Spatial-Temporal Contrasting for Fine-Grained Urban Flow Super-Resolution
Xovee Xu, Ting Zhong, Fan Zhou, and Goce Trajcevski
Under review, 2022
Urban flow super-resolution (FSR) problem aims to infer the fine-grained flow maps from coarse-grained ones, benefiting various smart-city applications on reducing electricity, maintenance, and operation costs. Existing models use techniques from image super-resolution and achieve good performance in FSR. However, they often rely on supervised learning with a large amount of training data, and often generalize poorly and face overfitting. We present STCF, a self-supervised framework for data- and parameter-efficient urban flow super-resolution. It consists of (i) two pre-training networks for spatial-temporal contrasting between flow maps; and (ii) one coupled fine-tuning network for fusing learned features. STCF attracts spatial-temporal similar flow maps together and repels others away in the representation space. Extensive experiments are conducted on five large-scale real-world urban flow datasets, demonstrating the advantages of STCF over prior arts on inference performance, efficiency, and transferability.
CCGL: Contrastive Cascade Graph Learning
Xovee Xu, Fan Zhou*, Kunpeng Zhang, and Siyuan Liu
Supervised learning, while prevalent for information cascade modeling, often requires abundant labeled data in training, and the trained model is not easy to generalize across tasks and datasets. Semi-supervised learning facilitates unlabeled data for cascade understanding in pre-training. It often learns fine-grained feature-level representations, which can easily result in overfitting for downstream tasks. Recently, contrastive self-supervised learning is designed to alleviate these two fundamental issues in linguistic and visual tasks.

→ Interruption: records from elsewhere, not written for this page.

-- ==== Sys2Proof/Machine/Ops.lean ====
section
/-! DEFINITION. The named operations over registers, strands, lanes and counters; events, records and buckets; the exit
of lanes and strands; taking a fault, entering a handler and returning from it. -/

namespace Sys2Proof.Machine

/-! ### Cores, strands, lanes -/

/-- A list with the element at a place changed. -/
def lmod {α : Type} : List α → Nat → (α → α) → List α
  | [], _, _ => []
  | a :: t, 0, f => f a :: t
  | a :: t, n + 1, f => a :: lmod t n f

/-- A vector with bit n at b. -/
def setBit {w : Nat} (x : BitVec w) (n : Nat) (b : Bool) : BitVec w :=
  if b then x ||| (1#w <<< n) else x &&& ~~~(1#w <<< n)

def getCore (s : State) (c : Nat) : Option Core := aget s.cores c
def setCore (s : State) (c : Nat) (x : Core) : State := { s with cores := aput s.cores c x }
def modCore (s : State) (c : Nat) (f : Core → Core) : State := { s with cores := amod s.cores c f }
def getStrand (s : State) (c sl : Nat) : Option Strand := (getCore s c).bind fun x => aget x.strands sl
def modStrand (s : State) (c sl : Nat) (f : Strand → Strand) : State :=
  modCore s c fun x => { x with strands := amod x.strands sl f }

/-- The die and the cluster of a core (R66). -/
def dieOf (c : Nat) : Nat := c / 128
def clusterOf (c : Nat) : Nat := c / 4

def gangOf (s : State) (x : Core) : Option Gang := aget s.gangs x.gid
/-- The context that owns a core's workgroup. -/
def ctxOf (s : State) (x : Core) : Option Ctx := (gangOf s x).bind fun g => aget s.ctxs g.ctx
def modCtx (s : State) (n : Nat) (f : Ctx → Ctx) : State := { s with ctxs := amod s.ctxs n f }
def modGang (s : State) (g : Nat) (f : Gang → Gang) : State := { s with gangs := amod s.gangs g f }

/-- A fresh name. -/
def fresh (s : State) : Nat × State := (s.nextId, { s with nextId := s.nextId + 1 })

/-- An event fires (R44). -/
def fire (s : State) (n : EvName) (a b : Nat) : State := { s with log := { name := n, a := a, b := b } :: s.log }

/-! ### Fields of a launch record (R130) -/

/-- n bytes of a record at an offset, as a number. -/
def recField (raw : List Byte) (off n : Nat) : Nat := bytesNat ((raw.drop off).take n)
def recEntry (raw : List Byte) : BitVec 48 := BitVec.ofNat 48 (recField raw 0 6)
def recGangs (raw : List Byte) : Nat := recField raw 24 4
def recWpg (raw : List Byte) : Nat := recField raw 28 1
def recSpw (raw : List Byte) : Nat := recField raw 29 1
def recBase (raw : List Byte) : Nat := recField raw 30 1
def recPrio (raw : List Byte) : Nat := recField raw 31 1
/-- The scratchpad demand, rounded up to a multiple of 512. -/
def recScr (raw : List Byte) : Nat := (recField raw 32 4 + 511) / 512 * 512
def recLead (raw : List Byte) : Nat := recField raw 36 1 % 16
def recSpan (raw : List Byte) : Bool := recField raw 37 1 % 2 = 1
def recWkind (raw : List Byte) : Nat := recField raw 37 1 / 2 % 4
def recWaddr (raw : List Byte) : DWord := BitVec.ofNat 64 (recField raw 40 8)
def recWval (raw : List Byte) : DWord := BitVec.ofNat 64 (recField raw 48 8)
def recCompl (raw : List Byte) : DWord := BitVec.ofNat 64 (recField raw 56 8)
def recArg (raw : List Byte) : DWord := BitVec.ofNat 64 (recField raw 64 8)

/-- The scratchpad demand of the workgroup a core holds. -/
def scrOf (s : State) (x : Core) : Nat := ((gangOf s x).map fun g => recScr g.raw).getD 0

/-! ### Registers (R45 to R51) -/

/-- Register r of lane l in a frame's registers. -/
def rget (regs : SMap RVal) (r l : Nat) : RVal := sget RVal.zero regs (32 * r + l)
def rset (regs : SMap RVal) (r l : Nat) (v : RVal) : SMap RVal := sset RVal.zero regs (32 * r + l) v

/-- The registers the strand's names refer to: its handler frame, or its current frame (R88). -/
def curRegs (st : Strand) : SMap RVal :=
  match st.handler with
  | some h => h.regs
  | none => (st.frames.head?.map (·.regs)).getD []

/-- Granules of the frame the strand's names refer to. -/
def curGran (st : Strand) : Nat :=
  match st.handler with
  | some _ => 4
  | none => (st.frames.head?.map (·.gran)).getD 0

/-- The model's name of that frame. -/
def curFid (st : Strand) : Nat :=
  match st.handler with
  | some h => h.fid
  | none => (st.frames.head?.map (·.fid)).getD 0

def readV (st : Strand) (r l : Nat) : RVal := rget (curRegs st) r l

/-- A write of the frame named fid, resident or spilled, or of the handler frame; lost when the frame is gone (R63). -/
def writeFid (st : Strand) (fid r l : Nat) (v : RVal) : Strand :=
  match st.handler with
  | some h =>
    if h.fid = fid then { st with handler := some { h with regs := rset h.regs r l v } }
    else { st with frames := st.frames.map fun f => if f.fid = fid then { f with regs := rset f.regs r l v } else f }
  | none => { st with frames := st.frames.map fun f => if f.fid = fid then { f with regs := rset f.regs r l v } else f }

/-- A write of the frame the names refer to. -/
def writeV (st : Strand) (r l : Nat) (v : RVal) : Strand :=
  match st.handler with
  | some h => { st with handler := some { h with regs := rset h.regs r l v } }
  | none =>
    match st.frames with
    | f :: t => { st with frames := { f with regs := rset f.regs r l v } :: t }
    | [] => st

/-- A uniform register: k56 to k63 name the handler bank in a handler (R50). -/
def readK (st : Strand) (n : Nat) : RVal :=
  match st.handler with
  | some h => if 56 ≤ n then sget RVal.zero h.k n else sget RVal.zero st.k n
  | none => sget RVal.zero st.k n

def writeK (st : Strand) (n : Nat) (v : RVal) : Strand :=
  match st.handler with
  | some h =>
    if 56 ≤ n then { st with handler := some { h with k := sset RVal.zero h.k n v } }
    else { st with k := sset RVal.zero st.k n v }
  | none => { st with k := sset RVal.zero st.k n v }

/-- A lane that no list holds. -/
def Lane.idle : Lane :=
  { pcv := 0, st := .exited, p := 0, pp := 0, fpflags := 0, fuel := 0, epc := 0, eaddr := 0, epred := 0, epoison := 0,
    sst := .ready }

def lane (st : Strand) (l : Nat) : Lane := st.lanes.getD l Lane.idle
def modLane (st : Strand) (l : Nat) (f : Lane → Lane) : Strand := { st with lanes := lmod st.lanes l f }

/-- Predicate n of a lane with its poison: p7 reads true (R51). -/
def readP (la : Lane) (n : Nat) : Bool × Bool := if n = 7 then (true, false) else (la.p.getLsbD n, la.pp.getLsbD n)
/-- A write of predicate n; of p7 it is discarded (R51). -/
def writeP (la : Lane) (n : Nat) (v pois : Bool) : Lane :=
  if n = 7 then la else { la with p := setBit la.p n v, pp := setBit la.pp n pois }

/-- Lanes of a mask changed. -/
def modLanes (st : Strand) (m : Word) (f : Lane → Lane) : Strand :=
  { st with lanes := st.lanes.mapIdx fun l la => if inMask m l then f la else la }

/-- Lanes of a mask advance by n bytes (R233). -/
def advLanes (st : Strand) (m : Word) (n : Nat) : Strand :=
  modLanes st m fun la => { la with pcv := la.pcv + BitVec.ofNat 48 n }

/-- The lanes not EXITED (%live). -/
def liveMask (st : Strand) : Word := maskOf fun l => (lane st l).st != .exited
def readyMask (st : Strand) : Word := maskOf fun l => (lane st l).st == .ready

/-! ### Granules (R72 to R74, R93) -/

/-- Physical granules of the general pool that frames of the core hold. -/
def usedGran (x : Core) : List Nat :=
  (x.strands.map fun p => (p.2.frames.map fun f => if f.res then f.phys else []).flatten).flatten ++ (x.pend.map (·.2)).flatten

/-- FREEG (R93). -/
def freeG (x : Core) : Nat := Config.poolSize - (usedGran x).length - x.resv

/-- The n lowest-numbered free granules (R74). -/
def takeGran (x : Core) (n : Nat) : List Nat :=
  let u := usedGran x
  firstFree (fun g => !u.contains g) n Config.poolSize

/-- Handler frames in use, and HFREE (R73). -/
def usedHandlers (x : Core) : List Nat := x.strands.filterMap fun p => p.2.handler.map (·.idx)
def hFree (x : Core) : Nat := 4 - (usedHandlers x).length

/-- Some outstanding operation or job writes into the frame. -/
def fidBusy (x : Core) (fid : Nat) : Bool :=
  x.ops.any (fun o => match o.dest with | .v d _ _ => d = fid | _ => false) ||
    x.jobs.any (fun j => match j.k with | .tmovR _ _ _ (.v d _ _) _ => d = fid | _ => false)

/-- Freed granules return to the pool once no outstanding write goes into their frame (R63). -/
def settlePend (x : Core) : Core := { x with pend := x.pend.filter fun p => fidBusy x p.1 }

However, its direct applicability for cascade modeling, especially graph cascade related tasks, remains underexplored. In this work, we present Contrastive Cascade Graph Learning (CCGL), a novel framework for cascade graph representation learning in a contrastive, self-supervised, and task-agnostic way. In particular, CCGL first designs an effective data augmentation strategy to capture variation and uncertainty. Second, it learns a generic model for graph cascade tasks via self-supervised contrastive pre-training using both unlabeled and labeled data. Third, CCGL learns a task-specific cascade model via fine-tuning using labeled data. Finally, to make the model transferable across datasets and cascade applications, CCGL further enhances the model via distillation using a teacher-student architecture. We demonstrate that CCGL significantly outperforms its supervised and semi-supervised counterpartsfor several downstream tasks.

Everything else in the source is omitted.